When binary threshold values were assigned and the area was restricted to the northern-central zone of Misiones (i.e., where the surveys occurred), the jaguar was identified as the most restricted species (Table 2). However, there were differences among the models with Model 1 (57.7%) having a higher total area defined as suitable habitat for the jaguar compared to either Model 2 (46.8%) or DeMatteo [1] (52.3%; Table 2). As with the jaguar, the other four carnivores had higher values in Model 1 compared to DeMatteo [1]. While the ocelot had only a minimal difference between these models (0.5%), there was a steady increase in this difference in puma (1.9%), southern tiger cat (3.6%), jaguar (5.4%), and bush dog (12.5%; Table 2). In contrast, the pattern of Model 2 having a lower proportion of total suitable habitat than Model 1 or DeMatteo [1] held true for southern tiger cat and ocelot, while puma and bush dog had equal or higher proportions of total suitable habitat (Table 2). When these values were averaged across the five carnivores, Model 1 had the highest average proportion of suitable habitat (73.3%), while Model 2 (64.7%) fell below DeMatteo [1] (68.5%).

Table 2. The proportion (%) of suitable habitat, as determined with species-specific ecological niche models (ENM), across the ~1.5M ha in the northern-central (N-C) zone in Misiones, Argentina, located outside of protected areas, and captured by ~400,000 ha multispecies biological corridor modelled by DeMatteo [1].

Despite this range in the proportion of suitable habitat among the five carnivores in Model 1 (range = 57.7–86.6%) and Model 2 (range = 46.8–78.8%), all had relatively high proportions of forest in their potential distributions, with only an~11% spread or difference (Table 3).
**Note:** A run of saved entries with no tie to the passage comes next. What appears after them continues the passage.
/-- R89, R90: the law once the frame on the Line has left its place. -/
theorem State.LawUpTo.dropFrame {k : Slack} {s : State} (h : s.LawUpTo k) {q : QueuedFrame} (hq : s.frameOnLine = some q) :
    s.dropFrame.LawUpTo { k with
      raise := fun i => k.raise i ∨ q.frame.raisesEvent i = true, frame := fun g => g.onLine = false ∧ k.frame g } where
  blocks := h.blocks.of_keeps s.keeps_dropFrame.toKeepsBlocks
  held := ⟨h.held.one_le, h.held.le_four, h.held.length_le, h.held.ids, h.held.claims⟩
  own := {
    entries := h.own.entries
    records := h.own.records
    raises := fun r hr hst => by
      rcases h.own.raises r hr hst with hk | ⟨g, hg, hraise⟩
      · exact .inl (.inl hk)
      · cases honLine : g.onLine with
        | true =>
          rw [h.blocks.queue.onLine_unique hq hg honLine] at hraise
          exact .inl (.inr hraise)
        | false => exact .inr ⟨g, State.mem_dropFrame.2 ⟨hg, honLine⟩, hraise⟩
    pending := h.own.pending }
  notices := ⟨h.notices.named, h.notices.finals, h.notices.unread⟩
  control := ⟨h.control.stage, h.control.draining, h.control.window, h.control.fresh, h.control.config, h.control.detached,
    h.control.leaving, h.control.addressed, h.control.reset⟩
  frames g hg := by
    obtain ⟨hg, honLine⟩ := State.mem_dropFrame.1 hg
    exact (h.frames g hg).imp_left fun hk => ⟨honLine, hk⟩
  image := by
    have hoff := frameOnLine_of_off fun g (hg : g ∈ s.dropFrame.queue) => (State.mem_dropFrame.1 hg).2
    simp only [State.imageMatches, State.frameOnLine, hoff]
    rfl

/-- R91, R92: the law once the frame on the Line has gone back into its place. -/
theorem State.LawUpTo.keepFrame {s : State} (h : s.LawUpTo .none) {q : QueuedFrame} (hq : s.frameOnLine = some q) :
    s.keepFrame.LawUpTo { Slack.none with frame := fun g => g = { q with onLine := false } } where
  blocks := h.blocks.of_keeps s.keeps_keepFrame.toKeepsBlocks
  held := ⟨h.held.one_le, h.held.le_four, h.held.length_le, h.held.ids, h.held.claims⟩
  own := {
    entries := h.own.entries
    records := h.own.records
    raises := fun r hr hst => by
      obtain ⟨g, hg, hraise⟩ := (h.own.raises r hr hst).resolve_left fun hf => hf
      exact .inr ⟨{ g with onLine := false }, List.mem_map.2 ⟨g, hg, rfl⟩, hraise⟩
    pending := h.own.pending }
  notices := ⟨h.notices.named, h.notices.finals, h.notices.unread⟩
  control := ⟨h.control.stage, h.control.draining, h.control.window, h.control.fresh, h.control.config, h.control.detached,
    h.control.leaving, h.control.addressed, h.control.reset⟩
  frames g hg := by
    obtain ⟨x, hx, rfl⟩ := List.mem_map.1 hg
    cases honLine : x.onLine with
    | true =>
      rw [h.blocks.queue.onLine_unique hq hx honLine]
      exact .inl rfl
    | false =>
      have hxe : ({ x with onLine := false } : QueuedFrame) = x := by
        rw [← honLine]
      rw [hxe]
      exact .inr ((h.frames x hx).resolve_left fun hf => hf)
  image := by
    have hoff := frameOnLine_of_off (l := s.keepFrame.queue) fun g hg => by
      obtain ⟨x, -, rfl⟩ := List.mem_map.1 hg
      rfl
    simp only [State.imageMatches, State.frameOnLine, hoff]
    rfl

end Sys2Proof.Machine
end

section
/-! SUPPORT. What the poster of an own frame does at its outcome (R89 to R92), and that it takes back what the outcome
left open. -/

namespace Sys2Proof.Machine

/-! ### Origin records -/

/-- An Origin record is changed, and no notice is queued for it. -/
theorem State.LawUpTo.changeOrigin {k : Slack} {s : State} (h : s.LawUpTo k) {r r' : OriginRecord} (hr : r ∈ s.origin)
    (hserial : r'.serial = r.serial) (hclosed : r'.isClosed = r.isClosed)
    (hentry : r'.inPool = true ∨ ∀ e ∈ s.table, e.id ≠ s.ownId r.serial)
    (hrecord : r'.inPool = true → ∃ e ∈ s.table, e.id = s.ownId r.serial)
    (hraise : r'.state = .queued → ∃ q ∈ s.queue, q.frame.raisesEvent (s.ownId r.serial) = true)
    (hpending : r'.withdrawPending = true → r'.state = .queued)
    (hframe : ∀ q ∈ s.queue, q.frame.place = .identity (s.ownId r.serial) → k.frame q ∨ r'.backs q) :
    State.LawUpTo (k.settleOwn (s.ownId r.serial)) { s with origin := replaceOwn s.origin r r' } := by
  have hchanged := h.replaceOrigin hr hserial [] (by simp)
    (by simpa [OriginRecord.notedIn, hclosed] using h.notices.finals r hr) (by simp [hclosed]) hentry hrecord hraise hpending
    hframe
  simpa only [List.append_nil] using hchanged

/-- R125: a QUEUED record has no entry. -/
theorem State.LawUpTo.no_entry_of_queued {k : Slack} {s : State} (h : s.LawUpTo k) {r : OriginRecord} (hr : r ∈ s.origin)
    (hst : r.state = .queued) (hown : ¬ k.own (s.ownId r.serial)) : ∀ e ∈ s.table, e.id ≠ s.ownId r.serial := by
  intro e he hid
  rcases h.own.entries e he (by rw [hid]; rfl) with hk | ⟨x, hx, hxs, hp⟩
  · exact hown (hid ▸ hk)
  · rw [List.inj_on_of_nodup_map h.blocks.origin.2 hx hr (by rw [hxs, hid]; rfl)] at hp
    simp [OriginRecord.inPool, hst] at hp

/-- R131: a QUEUED record closes, when no frame of its place is held to it. -/
theorem State.LawUpTo.closeQueued {k : Slack} {s : State} (h : s.LawUpTo k) {r : OriginRecord} (hr : r ∈ s.origin)
    (hst : r.state = .queued) (hown : ¬ k.own (s.ownId r.serial)) (o : FinalOutcome) {n : Notice}
    (hn : n.finalFor (s.ownId r.serial) = true)
    (hframe : ∀ q ∈ s.queue, q.frame.place = .identity (s.ownId r.serial) → k.frame q) :
    (s.closeOrigin r.serial o n).LawUpTo (k.settleOwn (s.ownId r.serial)) :=
  h.closeOrigin hr (by simp [OriginRecord.isClosed, hst]) o hn (h.no_entry_of_queued hr hst hown) hframe

/-- R132: a record with an entry goes to WITHDRAWING, when none but a RESTATE stands in its place. -/
theorem State.LawUpTo.beginWithdraw {k : Slack} {s : State} (h : s.LawUpTo k) (ht : s.takesPosts = true) {r : OriginRecord}
    (hr : r ∈ s.origin) (hopen : r.isClosed = false) (hentry : ∃ e ∈ s.table, e.id = s.ownId r.serial)
    (hplace : ∀ q ∈ s.queue, q.frame.place = .identity (s.ownId r.serial) → q.frame = .restate (s.ownId r.serial)) :
    (s.beginWithdraw r.serial).LawUpTo (k.settleOwn (s.ownId r.serial)) := by
  have hslack := h.reframe (p := fun q =>
    k.frame q ∨ (q.frame.place = .identity (s.ownId r.serial) ∧ q.onLine = false)) fun q _ hk => .inl (.inl hk)
  have hmarked := hslack.changeOrigin (r' := { r with state := .withdrawing, withdrawPending := false }) hr rfl
    (by rw [hopen]; rfl) (.inl rfl) (fun _ => hentry) (by simp) (by simp) fun q hq hp => by
      cases honLine : q.onLine with
      | true => exact .inr (by simp [OriginRecord.backs, hplace q hq hp, honLine])
      | false => exact .inl (.inr ⟨hp, honLine⟩)
  unfold State.beginWithdraw State.postWithdraw
  rw [State.setOrigin_eq h.blocks.origin.2 hr]
  refine (hmarked.postReplacing (f := .withdraw (s.ownId r.serial) _) ht ?_ fun q hq hp _ => ?_).mono ?_
  · exact State.standsFor_withdraw (r := { r with state := .withdrawing, withdrawPending := false })
      ((mem_replaceOwn hr).2 (.inl rfl)) rfl _
  · rw [hplace q hq hp]
    rfl
  · exact ⟨fun _ hi => hi, fun _ hi => hi, fun _ hi => hi, fun q ⟨hk, hoff⟩ => hk.resolve_right hoff, fun ha => ha⟩

/-! ### Slacks of one record -/

/-- One own event is left open. -/
def Slack.ofOwn (id : Identity) : Slack := { Slack.none with own := fun i => i = id, raise := fun i => i = id }

/-- The RAISE of one own event is gone. -/
def Slack.ofRaise (id : Identity) : Slack := { Slack.none with raise := fun i => i = id }

/-- One held record is left open. -/
def Slack.ofHeld (id : Identity) : Slack := { Slack.none with held := fun i => i = id }

theorem State.LawUpTo.closed_ofOwn {s : State} {id : Identity} (h : s.LawUpTo ((Slack.ofOwn id).settleOwn id)) :
    s.LawUpTo .none :=
  h.mono ⟨fun _ hi => hi.2 hi.1, fun _ hi => hi.2 hi.1, fun _ hi => hi, fun _ hf => hf, fun ha => ha⟩

theorem State.LawUpTo.closed_ofRaise {s : State} {id : Identity} (h : s.LawUpTo ((Slack.ofRaise id).settleOwn id)) :
    s.LawUpTo .none :=
  h.mono ⟨fun _ hi => hi.1, fun _ hi => hi.2 hi.1, fun _ hi => hi, fun _ hf => hf, fun ha => ha⟩

theorem State.LawUpTo.closed_ofHeld {s : State} {id : Identity} (h : s.LawUpTo ((Slack.ofHeld id).settleHeld id)) :
    s.LawUpTo .none :=
  h.mono ⟨fun _ hi => hi, fun _ hi => hi, fun _ hi => hi.2 hi.1, fun _ hf => hf, fun ha => ha⟩

/-! ### The outcome TAKEN -/

/-- R129: the record of a taken RAISE becomes LIVE, or WITHDRAWING. -/
theorem State.LawUpTo.toldTaken_raise {s : State} {r : OriginRecord} (h : s.LawUpTo (.ofOwn (s.ownId r.serial)))
    (ht : s.takesPosts = true) (hr : r ∈ s.origin) (hst : r.state = .queued)
    (hentry : ∃ e ∈ s.table, e.id = s.ownId r.serial)
    (hplace : ∀ q ∈ s.queue, q.frame.place ≠ .identity (s.ownId r.serial)) (a : Level) {cls : ClassNo} {p : Priority}
    {limit : Limit} {deadline : Units} {payload : List Byte} :
    (s.toldTaken a (.raise (s.ownId r.serial) cls p limit deadline payload)).LawUpTo .none := by
  have hopen : r.isClosed = false := by simp [OriginRecord.isClosed, hst]
  simp only [State.toldTaken, State.ownId_serial, State.originRecord_of_mem h.blocks.origin.2 hr]
  split
  · exact (h.beginWithdraw ht hr hopen hentry fun q hq hp => absurd hp (hplace q hq)).closed_ofOwn
  · rename_i hpending
    rw [State.setOrigin_eq h.blocks.origin.2 hr]
    exact (h.changeOrigin (r' := { r with state := .live }) hr rfl (by rw [hopen]; rfl) (.inl rfl) (fun _ => hentry) (by simp)
      (fun hp => absurd hp hpending) fun q hq hp => absurd hp (hplace q hq)).closed_ofOwn

/-- R132: a WITHDRAW that waited for the place of a RESTATE is posted into it. -/
theorem State.LawUpTo.postWaiting {k : Slack} {s : State} (h : s.LawUpTo k) (id : Identity) :
    State.LawUpTo k (match s.originRecord id.serial with
      | none => s
      | some r => if r.state = .withdrawing then s.postWithdraw id.serial else s) := by
  split
  · exact h
  · rename_i r hrec
    obtain ⟨hr, hserial⟩ := State.originRecord_some hrec
    split
    · rename_i hst
      rw [← hserial]
      exact h.post (State.standsFor_withdraw hr hst _)
    · exact h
In both models, jaguar and ocelot had the highest proportions of forest, followed by puma, southern tiger cat, and bush dog. Like DeMatteo [1], puma, southern tiger cat, and bush dog had slightly higher levels of modified habitats thanthe jaguar and ocelot (Table 3). Breaking down these proportion of suitable habitat into the proportion located outside of protected areas allows insight into its sensitivity to ongoing changes in the landscape (Table 2). The average proportion across all five species showed little variation, with Model 1 the highest (44.8%) and Model 2 (37.6%) falling slightly below DeMatteo [1] (39.9%). Model 1 had a higher proportion of suitable area outside of protected areas in all species compared to Model 2 (Table 2). The jaguar had the lowest proportions of suitable habitat outside of protected areas (30.2% and 21.8%, respectively). The puma and ocelot were similar with slightly lower levels outside of protected areas, with Model 2 (33.6%) showing the ocelot as more restricted to protected areas. The southern tiger cat and bush dog had higher proportions of suitable habitat outside of protected areas (>50%), with the exception of Model 2 (42.4%) with the southern tiger cat.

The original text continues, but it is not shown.